This recent safety announcement comes after a recent study conducted in France which suggests an increased risk of bladder cancer with the use of Actos and related prescription medications. The FDA reports that France has already suspended the use of Actos, known generically as pioglitazone, and Germany has recommended not to begin Actos use with new patients. In the United States, the FDA has responded by initially recommending healthcare professionals not prescribe this medication to patients with active bladder cancer or a prior history of this condition.

Actos Use

Actos is a prescription medication used to treat Type 2 diabetes in adults over the age of 18. The use of this drug is meant to coincide with proper diet and exercise. The FDA explains that this medication is intended for use by itself as a means of treating or preventing diabetes, as well as a combination drug with the other medications, such as metformin and glimepiride. The FDA approved the sale of Actos in 1999, while a generic form is currently scheduled for release in 2012.  

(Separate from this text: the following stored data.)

/-! ## Journal, Strongroom and Ledger -/

/-- The Journal unit (R209, R345–R350, R352, R354, R355, R357–R359, R364, R365): staging a commit and the ACK word of one that is not
staged, the end of a local write, a batch's way out, the end of an epoch by an edge or at its nominal end, Receipt windows
rebuilt from records, and a read of the anchors.

Clauses that rest on the model's own choices: log entries 6, 31, 32 and 46. -/
def Obligations.JournalUnit : Prop :=
  ∀ (s : State),
    (∀ (r : CommitReq) (rest : List CommitReq), s.mayStage = true → s.jrn.commits = r :: rest →
      let q := r.to_.part
      let a := r.to_.addr
      let ws := s.rangeWords q a 64
      let w (i : Nat) : Word := (ws.getD i {}).val
      let back := { r.to_ with noEvent := (w 0).getLsbD 8 }
      let acks (st : Nat) (dup : Bool) (jsn : Nat) : Prop := Does .commitStage s fun t =>
        let base := s.writePra q (a + 0x38)
          ⟨BitVec.ofNat 64 (st + b2n dup * 2 ^ 9 + 2 ^ 15 + jsn % 2 ^ 48 * 2 ^ 16), Tag.untyped⟩
        t.jrn.commits = rest ∧ t.jrn.ring = s.jrn.ring ∧ t.mem = base.mem ∧ t.coh = base.coh ∧ raisedBy s t []
      (a % 8 ≠ 0 ∨ s.mapped q a 64 = false → Does .commitStage s fun t =>
        t.jrn.commits = rest ∧ t.jrn.ring = s.jrn.ring ∧ t.mem = s.mem ∧ t.coh = s.coh)
      ∧ (a % 8 = 0 → s.mapped q a 64 = true →
        (∀ st, s.commitCheck q ws = some st → acks st.toNat false 0)
        ∧ (s.commitCheck q ws = none →
          (∀ st j, s.commitWin q (fld (w 0) 1 0) (w 2) (w 1) = some (st, j) → acks st.toNat (st == St.replayed) j)
          ∧ (s.commitWin q (fld (w 0) 1 0) (w 2) (w 1) = none →
            (s.commitRoom (w 5).toNat = false → r.counted = false → Does .commitStage s fun t =>
              t.jrn = { s.jrn with commits := { r with counted := true } :: rest } ∧ raisedBy s t [(100, 0)] ∧ t.mem = s.mem)
            ∧ (s.commitRoom (w 5).toNat = true → Does .commitStage s fun t =>
              t.jrn.commits = rest ∧ t.mem = s.mem ∧ t.coh = s.coh ∧ t.rd (aJrn 0x10) = s.rd (aJrn 0x10) + 1
              ∧ (∃ e : JEnt, t.jrn.ring = s.jrn.ring ++ [e] ∧ e.ack = some back ∧ e.acked = false ∧ e.written = false
                ∧ e.r.kind = 1 ∧ e.r.receipt = w 1 ∧ e.r.result = w 3 ∧ e.r.jsn = s.rd (aJrn 0x10) ∧ e.r.stamp = s.time
                ∧ e.r.status = BitVec.ofNat 8 (fld (w 0) 23 16) ∧ e.r.payload = s.readBytes q (w 4).toNat (w 5).toNat
                ∧ e.r.domain = (if w 2 = 0 then s.rd (aPart q 0x50) else w 2))
              ∧ (fld (w 0) 1 0 = 1 → (t.win q (rcptSource (w 1))).outs.find (rcptSeq (w 1)) =
                some (.done (BitVec.ofNat 8 (fld (w 0) 23 16)) (w 3) false false true (s.rd (aJrn 0x10)))))))))
    ∧ (∀ (e : JEnt) (remap : Bool), s.jrn.ring.find? (fun x => x.r.jsn = e.r.jsn ∧ !x.written) = some e →
      NoForce s 98 0 → NoForce s 99 0 →
      (s.rf 0x1200000 12 0 ≠ 1024 → Does (.strongroomWriteDone e.r.jsn remap true) s fun t => t.jrn = s.jrn ∧ t.mem = s.mem
        ∧ t.rf 0x1200000 12 0 = s.rf 0x1200000 12 0 - 1 ∧ t.rf 0x1200008 31 28 = 3 ∧ raisedBy s t [(98, 0), (99, 0)])
      ∧ (∀ k, s.jrn.ring = [e] → s.jrn.marks = [] → e.hashed = false → e.acked = false → e.never = false → e.ack = some k →
        e.sealDue = none → e.r.kind = 1 → s.mayStage = true → s.healthy = false →
        Does (.strongroomWriteDone e.r.jsn false false) s fun t =>
          let solo := !e.mirrored
          t.mem = (s.writePra k.part (k.addr + 0x38) ⟨BitVec.ofNat 64
            (b2n solo * 2 ^ 8 + 2 ^ 15 + e.r.jsn.toNat % 2 ^ 48 * 2 ^ 16), Tag.untyped⟩).mem
          ∧ t.jrn.racc = accumulate s.jrn.racc e.r ∧ t.jrn.records = s.jrn.records + 1 ∧ raisedBy s t []
          ∧ ∀ x ∈ t.jrn.ring, x.written = true ∧ x.acked = true))
    ∧ (∀ (x : Fin 65536) (ce : Option (Fin 8)) (a z : JRec),
      let partner := !s.adopted.isEmpty
      let limit := s.rf (aJrn 0) 28 16 * 1024
      let recs := takeBatch limit 0 (if partner then s.adopted else s.unbatched)
      let raw := recs.flatMap padRec
      let g := s.rf (aJrn 0) 9 1
      recs.head? = some a → recs.getLast? = some z → limit ≤ raw.length ∨ a.stamp.toNat + 400000 ≤ s.time.toNat →
      s.rb (aJrn 0) 0 = true → s.mayStage = true → (s.xt x).state = .free → s.admitXt 0 = true → s.pgOwner g = 0 →
      fld (s.pgCfg g) 7 0 ≠ 0 → (∀ e, ce = some e → s.ceOnline e = true) →
      (ce = none → ∀ e, e < 8 → s.ceOnline e = false) → Does (.batchTimer x ce) s fun t =>
        t.jrn.sent = s.jrn.sent ++ [{ number := s.jrn.batchNo, firstJsn := a.jsn, lastJsn := z.jsn, rawLen := raw.length
                                      count := recs.length, xent := some x.val, partner := partner }]
        ∧ t.jrn.batchNo = s.jrn.batchNo + 1
        ∧ (partner = true → t.jrn.batch = s.jrn.batch ∧ t.dpx.adopt = some (z.jsn + 1))
        ∧ (partner = false → t.jrn.batch = some { firstJsn := z.jsn + 1 } ∧ t.dpx.adopt = s.dpx.adopt)
        ∧ (t.xt x).xtype = 2 ∧ (t.xt x).ctx = 0 ∧ (t.xt x).address = a.jsn ∧ t.mem = s.mem)
    ∧ (s.ledgerRuns = true →
      let n := s.jrn.nominal.toNat
      let win := s.jrn.len.toNat / 8
      let b := s.time - 3
      (s.rb (aJrn 0x100) 29 = true → (∀ e, s.jrn.accepted = some e → e.toNat < b.toNat) →
        (n ≤ b.toNat + win → b.toNat ≤ n + win → Does .epochSyncEdge s fun t => t.rd (aJrn 0x110) = s.rd (aJrn 0x110) + 1
          ∧ t.rd (aJrn 0x118) = b ∧ t.jrn.accepted = some (BitVec.ofNat 64 (n + win)) ∧ t.rf (aJrn 0x108) 6 1 = 0
          ∧ t.mem = s.mem)
        ∧ (b.toNat + win < n ∨ n + win < b.toNat → Does .epochSyncEdge s fun t => raisedBy s t [(240, 0)]
          ∧ t.rf (aJrn 0x120) 31 0 = min (s.rf (aJrn 0x120) 31 0 + 1) 0xFFFFFFFF ∧ t.jrn = s.jrn ∧ t.mem = s.mem
          ∧ ∀ c, c ≠ aJrn 0x120 → t.rd c = s.rd c))
      ∧ (∀ e, s.rb (aJrn 0x100) 29 = true → s.jrn.accepted = some e → b.toNat ≤ e.toNat → Does .epochSyncEdge s fun t =>
        raisedBy s t [(241, 0)] ∧ t.jrn = s.jrn ∧ t.mem = s.mem ∧ ∀ c, c ≠ aJrn 0x120 → t.rd c = s.rd c)
      ∧ ((if s.rb (aJrn 0x100) 29 then n + win + 3 else n) ≤ s.time.toNat → Does .epochDecision s fun t => t.rd (aJrn 0x110) = s.rd (aJrn 0x110) + 1
        ∧ t.rd (aJrn 0x118) = s.jrn.nominal ∧ t.mem = s.mem
        ∧ (s.rb (aJrn 0x100) 29 = true → t.rf (aJrn 0x108) 6 2 = min (s.rf (aJrn 0x108) 6 2 + 1) 31)
        ∧ (s.rb (aJrn 0x100) 29 = false → t.rf (aJrn 0x108) 6 1 = 0)))
    ∧ (∀ (q : Fin 64) (recs : List JRec) (gaps : Nat), q ≠ 0 → s.partState q ≠ 2 → s.boot.booting = true →
      (∀ r : JRec, gaps = 0 → recs = [r] → s.jrn.ring = [] → r.kind = 1 → r.window = 1 → r.context.toNat = q.val →
        s.rebuildFrom ≤ r.stamp.toNat → (∀ t ∈ s.host.wo, t.2.sagResumed = false) →
        staleSeq (s.win q (rcptSource r.receipt)).high (rcptSeq r.receipt) = false →
        Does (.receiptWindowRebuild q recs gaps) s fun t => raisedBy s t [] ∧ t.mem = s.mem ∧ t.regs = s.regs
          ∧ (t.win q (rcptSource r.receipt)).outs.find (rcptSeq r.receipt) = some (.done r.status r.result false false true r.jsn)
          ∧ (t.win q (rcptSource r.receipt)).high = raiseHigh (s.win q (rcptSource r.receipt)).high (rcptSeq r.receipt))
      ∧ (gaps ≠ 0 → Does (.receiptWindowRebuild q recs gaps) s fun t => raisedBy s t (List.replicate gaps (245, 0))
        ∧ t.mem = s.mem ∧ t.regs = s.regs ∧ (∀ src, src < 128 → (t.win q src).lossy = true)
        ∧ ∀ w ∈ t.xchg.pwins.get [] q, w.lossy = true))
    ∧ (∀ since, s.jrn.lossyFrom = some since → since.toNat + s.rf (aJrn 0) 47 32 * 400000000 ≤ s.time.toNat →
      Does .lossyEnd s fun t => t.anyLossy = false ∧ t.jrn.lossyFrom = none ∧ t.mem = s.mem ∧ t.regs = s.regs)
    ∧ (∀ (w : Writer) (v : Word), Accepts s w (aJrn 0x180) → Does (.ldgRead w v 0xFF) s fun t =>
        t.rf (aJrn 0x180) 24 0 = fld v 24 0 ∧ t.mem = s.mem ∧ ∀ i, i < 32 → t.rd (aJrn (0x200 + 8 * i)) =
          BitVec.ofNat 64 (ofLe (slice (Config.anchors ((s.jrn.seals ++ s.dpx.partnerSeals).map sealBytes)
            (s.jrn.changeRing.map recBytes) (fld v 24 0 / 256 * 256)) (8 * i) 8)))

In Type 2 diabetes, either the pancreas cannot produce enough insulin or cannot use it effectively enough to control the level of glucose in the blood. Actos’ active ingredient, pioglitazone, allows the body to make better use of the insulin it produces by making fat, muscle and liver cells more sensitive to it. This allows for the reduction of blood glucose levels and control over Type 2 diabetes.

Actos Bladder Cancer Risks

Actos’ risk of bladder cancer is particularly high in men. The FDA reports this “safety information is based on FDA's review of data from a planned five-year interim analysis of an ongoing, ten-year epidemiological study.” According to this interim analysis, patients who used Actos for more than one year were far more likely to develop bladder cancer than those who were not using the drug or had just begun using it. The FDA reported that the risk was 40% greater for patients using Actos for more than one year.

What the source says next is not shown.